TASK ITEM:
In the records below, locate the line containing "is well-formed: it", then extract it and all following lines exactly, ending with the last line.

* * *

-- ==== Sys2Proof/WellFormed.lean ====
section
/-! DEFINITION. Which commands are legal: every reserved field is zero (30_encoding.md R64). -/

namespace Sys2Proof

/-- Why a command word has no meaning (30_encoding.md R65). -/
inductive IllegalWord where
  /-- R65 item 1: an opcode other than 0x1 to 0x4. -/
  | opcode (op : BitVec 4)
  /-- R65 items 2 and 4: `LEN` is reserved and not zero. -/
  | reservedLen
  /-- R65 items 3 and 4: a reserved part of `OPERAND` is not zero. -/
  | reservedOperand
deriving DecidableEq, Repr

/-- The reserved field of a command that is not zero, if there is one (30_encoding.md R64). -/
def Instr.reservedField : Instr → Option IllegalWord
  | .pack len _ => if len = 0#4 then none else some .reservedLen
  | .encode _ operandHi _ => if operandHi = 0#16 then none else some .reservedOperand
  | .gen len _ => if len = 0#4 then none else some .reservedLen
  | .genNow len operand =>
    if len ≠ 0#4 then some .reservedLen else if operand ≠ 0#64 then some .reservedOperand else none

/-- A command is well-formed when its reserved fields are zero. An ENCODE with `LEN` other than 6 is well-formed: it
has a meaning, the error InvalidLength (41_encode.md R120, 30_encoding.md R74). -/
def Instr.wellFormed (i : Instr) : Bool := i.reservedField == none

end Sys2Proof
end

* * *

WRITTEN SOLUTION:
/-- A command is well-formed when its reserved fields are zero. An ENCODE with `LEN` other than 6 is well-formed: it
has a meaning, the error InvalidLength (41_encode.md R120, 30_encoding.md R74). -/
def Instr.wellFormed (i : Instr) : Bool := i.reservedField == none

end Sys2Proof
end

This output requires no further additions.